> **EXERCISE REQUIREMENTS**
Go through the entries, filter for the word "frameWith", and copy every line that has it.

[Saved data entries]
┌──

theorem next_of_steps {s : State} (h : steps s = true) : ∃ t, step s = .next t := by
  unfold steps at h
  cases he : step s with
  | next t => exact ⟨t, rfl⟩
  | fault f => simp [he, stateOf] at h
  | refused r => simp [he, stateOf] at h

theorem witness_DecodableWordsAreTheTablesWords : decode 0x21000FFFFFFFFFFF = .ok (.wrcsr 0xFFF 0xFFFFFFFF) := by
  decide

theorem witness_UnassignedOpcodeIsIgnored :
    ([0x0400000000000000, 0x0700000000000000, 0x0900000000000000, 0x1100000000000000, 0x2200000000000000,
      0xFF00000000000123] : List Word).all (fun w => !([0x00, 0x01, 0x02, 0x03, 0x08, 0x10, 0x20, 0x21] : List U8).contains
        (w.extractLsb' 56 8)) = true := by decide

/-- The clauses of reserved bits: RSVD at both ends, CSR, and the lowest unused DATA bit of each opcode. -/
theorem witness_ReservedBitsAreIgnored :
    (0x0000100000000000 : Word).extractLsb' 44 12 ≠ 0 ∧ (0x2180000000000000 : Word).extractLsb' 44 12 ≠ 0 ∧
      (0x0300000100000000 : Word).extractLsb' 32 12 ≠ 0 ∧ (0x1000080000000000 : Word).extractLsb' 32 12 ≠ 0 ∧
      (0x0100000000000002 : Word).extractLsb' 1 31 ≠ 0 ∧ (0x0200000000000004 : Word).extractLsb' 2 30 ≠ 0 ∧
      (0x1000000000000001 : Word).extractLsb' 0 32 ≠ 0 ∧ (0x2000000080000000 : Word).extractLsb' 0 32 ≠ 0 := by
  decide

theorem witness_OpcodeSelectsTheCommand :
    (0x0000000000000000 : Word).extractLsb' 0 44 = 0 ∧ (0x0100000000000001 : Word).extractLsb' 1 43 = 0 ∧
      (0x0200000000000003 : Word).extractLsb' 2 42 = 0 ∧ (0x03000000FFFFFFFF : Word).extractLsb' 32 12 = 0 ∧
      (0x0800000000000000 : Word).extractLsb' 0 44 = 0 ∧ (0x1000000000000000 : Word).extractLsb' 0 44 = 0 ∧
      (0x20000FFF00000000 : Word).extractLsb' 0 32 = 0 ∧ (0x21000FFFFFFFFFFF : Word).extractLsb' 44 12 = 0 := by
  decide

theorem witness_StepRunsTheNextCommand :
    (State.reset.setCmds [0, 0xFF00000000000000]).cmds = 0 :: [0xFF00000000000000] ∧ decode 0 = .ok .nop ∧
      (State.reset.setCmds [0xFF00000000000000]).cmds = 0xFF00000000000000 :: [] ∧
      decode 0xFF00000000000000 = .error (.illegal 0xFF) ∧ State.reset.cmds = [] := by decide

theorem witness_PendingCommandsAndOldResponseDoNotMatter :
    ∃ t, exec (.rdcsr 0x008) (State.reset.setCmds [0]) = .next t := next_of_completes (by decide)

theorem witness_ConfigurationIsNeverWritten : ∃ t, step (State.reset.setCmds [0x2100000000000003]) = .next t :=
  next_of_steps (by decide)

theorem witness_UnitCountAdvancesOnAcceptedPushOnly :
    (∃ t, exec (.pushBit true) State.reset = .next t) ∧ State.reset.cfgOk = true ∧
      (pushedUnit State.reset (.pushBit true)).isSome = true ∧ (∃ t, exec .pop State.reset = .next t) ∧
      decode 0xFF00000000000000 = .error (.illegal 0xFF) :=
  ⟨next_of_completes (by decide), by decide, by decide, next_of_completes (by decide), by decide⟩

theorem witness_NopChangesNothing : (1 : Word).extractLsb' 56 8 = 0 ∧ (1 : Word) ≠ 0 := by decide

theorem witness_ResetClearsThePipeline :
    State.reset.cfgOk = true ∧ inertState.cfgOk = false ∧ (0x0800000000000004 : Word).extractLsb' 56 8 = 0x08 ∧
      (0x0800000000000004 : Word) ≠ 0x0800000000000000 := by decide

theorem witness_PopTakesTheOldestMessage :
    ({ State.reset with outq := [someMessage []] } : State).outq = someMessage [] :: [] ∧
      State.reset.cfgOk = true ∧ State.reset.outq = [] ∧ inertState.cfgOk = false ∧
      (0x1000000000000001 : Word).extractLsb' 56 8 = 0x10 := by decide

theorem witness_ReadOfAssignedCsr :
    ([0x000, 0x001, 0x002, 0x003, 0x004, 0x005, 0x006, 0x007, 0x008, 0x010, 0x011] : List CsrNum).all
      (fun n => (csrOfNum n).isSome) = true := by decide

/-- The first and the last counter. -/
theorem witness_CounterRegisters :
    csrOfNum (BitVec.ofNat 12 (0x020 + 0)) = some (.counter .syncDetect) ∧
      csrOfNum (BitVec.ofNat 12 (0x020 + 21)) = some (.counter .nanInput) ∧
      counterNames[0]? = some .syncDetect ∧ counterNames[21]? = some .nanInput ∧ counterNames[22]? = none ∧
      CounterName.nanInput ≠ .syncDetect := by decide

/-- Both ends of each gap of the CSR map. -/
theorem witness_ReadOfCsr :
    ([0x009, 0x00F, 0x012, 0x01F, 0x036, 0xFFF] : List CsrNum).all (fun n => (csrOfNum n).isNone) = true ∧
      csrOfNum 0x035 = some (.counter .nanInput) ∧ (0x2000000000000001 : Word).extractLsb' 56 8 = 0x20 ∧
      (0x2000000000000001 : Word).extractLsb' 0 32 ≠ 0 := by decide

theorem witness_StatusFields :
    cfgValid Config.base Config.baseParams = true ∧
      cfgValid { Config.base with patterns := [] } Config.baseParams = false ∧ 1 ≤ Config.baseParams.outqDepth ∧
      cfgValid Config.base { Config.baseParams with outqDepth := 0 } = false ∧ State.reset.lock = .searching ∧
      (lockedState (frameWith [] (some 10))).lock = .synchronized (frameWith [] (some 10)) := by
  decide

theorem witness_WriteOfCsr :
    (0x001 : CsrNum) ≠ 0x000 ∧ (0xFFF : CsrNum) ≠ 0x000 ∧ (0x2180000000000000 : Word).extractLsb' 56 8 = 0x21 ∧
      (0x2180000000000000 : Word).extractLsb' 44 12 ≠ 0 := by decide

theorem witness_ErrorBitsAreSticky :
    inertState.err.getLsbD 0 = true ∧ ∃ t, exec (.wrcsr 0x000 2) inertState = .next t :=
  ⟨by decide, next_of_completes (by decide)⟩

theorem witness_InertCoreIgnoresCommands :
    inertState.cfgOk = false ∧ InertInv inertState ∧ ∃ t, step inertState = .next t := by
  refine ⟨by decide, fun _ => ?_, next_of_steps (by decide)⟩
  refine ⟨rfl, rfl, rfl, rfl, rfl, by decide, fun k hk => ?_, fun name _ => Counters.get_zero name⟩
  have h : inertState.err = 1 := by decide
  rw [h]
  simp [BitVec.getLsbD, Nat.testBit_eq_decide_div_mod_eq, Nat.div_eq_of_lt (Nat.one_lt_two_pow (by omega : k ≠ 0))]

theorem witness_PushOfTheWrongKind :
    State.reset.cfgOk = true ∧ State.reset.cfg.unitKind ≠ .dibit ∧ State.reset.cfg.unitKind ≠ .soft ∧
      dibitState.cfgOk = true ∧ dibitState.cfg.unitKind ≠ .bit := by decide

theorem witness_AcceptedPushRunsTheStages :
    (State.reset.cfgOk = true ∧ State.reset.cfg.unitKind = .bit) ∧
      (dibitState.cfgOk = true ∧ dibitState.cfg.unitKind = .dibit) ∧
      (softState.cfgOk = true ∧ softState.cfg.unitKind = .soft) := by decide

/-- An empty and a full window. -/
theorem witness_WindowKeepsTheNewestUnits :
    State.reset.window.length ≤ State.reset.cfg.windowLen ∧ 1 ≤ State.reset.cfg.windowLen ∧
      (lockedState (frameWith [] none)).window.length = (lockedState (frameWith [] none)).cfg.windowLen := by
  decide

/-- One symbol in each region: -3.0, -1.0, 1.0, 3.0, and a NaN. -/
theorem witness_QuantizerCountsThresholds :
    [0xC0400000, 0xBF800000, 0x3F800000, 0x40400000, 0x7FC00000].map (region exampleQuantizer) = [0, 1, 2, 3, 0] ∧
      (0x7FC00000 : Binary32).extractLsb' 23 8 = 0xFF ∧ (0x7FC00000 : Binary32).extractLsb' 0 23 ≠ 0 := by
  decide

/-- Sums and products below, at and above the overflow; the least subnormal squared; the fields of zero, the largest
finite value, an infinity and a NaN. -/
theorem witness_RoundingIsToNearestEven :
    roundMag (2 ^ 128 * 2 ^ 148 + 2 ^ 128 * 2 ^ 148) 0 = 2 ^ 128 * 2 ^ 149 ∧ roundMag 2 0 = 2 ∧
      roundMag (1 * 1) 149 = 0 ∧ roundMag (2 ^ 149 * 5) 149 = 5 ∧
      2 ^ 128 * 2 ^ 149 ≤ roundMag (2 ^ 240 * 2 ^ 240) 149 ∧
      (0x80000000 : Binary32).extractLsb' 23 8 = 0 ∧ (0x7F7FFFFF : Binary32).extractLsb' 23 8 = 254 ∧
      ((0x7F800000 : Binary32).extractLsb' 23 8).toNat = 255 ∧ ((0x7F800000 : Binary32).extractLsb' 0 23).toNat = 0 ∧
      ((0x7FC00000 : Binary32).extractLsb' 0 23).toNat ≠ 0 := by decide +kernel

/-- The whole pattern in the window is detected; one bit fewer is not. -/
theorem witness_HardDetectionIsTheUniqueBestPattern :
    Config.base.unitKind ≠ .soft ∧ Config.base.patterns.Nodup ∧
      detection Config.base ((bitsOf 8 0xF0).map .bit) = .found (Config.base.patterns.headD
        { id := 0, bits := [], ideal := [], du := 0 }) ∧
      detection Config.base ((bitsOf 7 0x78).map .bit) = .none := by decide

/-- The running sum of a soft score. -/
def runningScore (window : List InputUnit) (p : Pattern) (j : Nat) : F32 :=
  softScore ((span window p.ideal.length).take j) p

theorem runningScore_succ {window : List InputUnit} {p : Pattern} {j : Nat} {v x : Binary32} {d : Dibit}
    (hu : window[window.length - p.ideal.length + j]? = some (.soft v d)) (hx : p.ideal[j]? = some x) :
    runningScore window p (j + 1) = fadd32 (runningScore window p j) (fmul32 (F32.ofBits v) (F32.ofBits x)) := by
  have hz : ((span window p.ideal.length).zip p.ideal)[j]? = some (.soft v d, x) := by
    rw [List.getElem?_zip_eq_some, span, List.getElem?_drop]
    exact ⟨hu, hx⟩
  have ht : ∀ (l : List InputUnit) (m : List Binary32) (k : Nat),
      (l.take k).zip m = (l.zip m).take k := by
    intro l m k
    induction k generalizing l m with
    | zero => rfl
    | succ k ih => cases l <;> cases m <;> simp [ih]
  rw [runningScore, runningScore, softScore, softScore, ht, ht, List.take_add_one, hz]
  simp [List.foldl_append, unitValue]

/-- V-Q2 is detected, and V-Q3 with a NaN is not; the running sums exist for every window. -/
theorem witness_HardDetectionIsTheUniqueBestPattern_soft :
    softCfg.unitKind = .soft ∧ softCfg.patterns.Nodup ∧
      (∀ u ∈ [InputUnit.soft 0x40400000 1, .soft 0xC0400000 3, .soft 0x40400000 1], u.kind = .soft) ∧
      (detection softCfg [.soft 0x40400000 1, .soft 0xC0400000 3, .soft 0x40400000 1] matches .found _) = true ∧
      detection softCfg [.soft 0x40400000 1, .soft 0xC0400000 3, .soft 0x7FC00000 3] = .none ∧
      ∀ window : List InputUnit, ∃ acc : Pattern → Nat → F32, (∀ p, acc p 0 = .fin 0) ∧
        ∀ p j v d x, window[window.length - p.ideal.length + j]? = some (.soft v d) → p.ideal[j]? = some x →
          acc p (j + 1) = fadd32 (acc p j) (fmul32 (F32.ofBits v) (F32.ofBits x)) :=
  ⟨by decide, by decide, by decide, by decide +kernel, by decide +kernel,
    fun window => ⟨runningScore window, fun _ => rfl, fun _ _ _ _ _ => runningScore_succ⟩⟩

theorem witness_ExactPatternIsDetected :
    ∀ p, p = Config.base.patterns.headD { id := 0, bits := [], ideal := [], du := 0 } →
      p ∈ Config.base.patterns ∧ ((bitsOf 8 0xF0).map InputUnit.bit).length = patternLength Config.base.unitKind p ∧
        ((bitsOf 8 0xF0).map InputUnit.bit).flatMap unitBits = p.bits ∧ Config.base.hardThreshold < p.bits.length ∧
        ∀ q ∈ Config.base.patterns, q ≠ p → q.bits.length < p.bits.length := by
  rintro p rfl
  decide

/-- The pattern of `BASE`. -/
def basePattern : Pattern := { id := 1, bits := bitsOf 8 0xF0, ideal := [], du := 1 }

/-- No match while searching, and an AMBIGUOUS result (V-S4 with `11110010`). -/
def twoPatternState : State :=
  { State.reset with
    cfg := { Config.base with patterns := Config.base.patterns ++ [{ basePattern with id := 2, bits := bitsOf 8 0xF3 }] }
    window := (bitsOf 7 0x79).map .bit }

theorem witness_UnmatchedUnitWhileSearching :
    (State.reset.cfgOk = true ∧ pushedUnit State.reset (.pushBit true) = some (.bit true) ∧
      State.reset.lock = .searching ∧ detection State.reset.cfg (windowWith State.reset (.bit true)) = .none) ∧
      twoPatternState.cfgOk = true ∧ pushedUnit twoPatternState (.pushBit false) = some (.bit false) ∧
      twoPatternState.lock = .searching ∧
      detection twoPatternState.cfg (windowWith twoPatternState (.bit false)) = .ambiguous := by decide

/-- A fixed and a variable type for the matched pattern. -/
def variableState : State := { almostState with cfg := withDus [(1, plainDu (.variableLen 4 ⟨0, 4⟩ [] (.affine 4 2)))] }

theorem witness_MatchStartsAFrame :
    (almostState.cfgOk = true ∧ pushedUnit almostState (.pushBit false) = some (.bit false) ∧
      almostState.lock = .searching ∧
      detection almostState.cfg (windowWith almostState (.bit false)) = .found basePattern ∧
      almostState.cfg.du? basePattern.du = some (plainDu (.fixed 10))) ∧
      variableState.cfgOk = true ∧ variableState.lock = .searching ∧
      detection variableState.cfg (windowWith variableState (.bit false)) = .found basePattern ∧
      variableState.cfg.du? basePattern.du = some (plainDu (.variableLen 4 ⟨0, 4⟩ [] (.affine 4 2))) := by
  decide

└──

> **TASK RESULT**
      (lockedState (frameWith [] (some 10))).lock = .synchronized (frameWith [] (some 10)) := by
      (lockedState (frameWith [] none)).window.length = (lockedState (frameWith [] none)).cfg.windowLen := by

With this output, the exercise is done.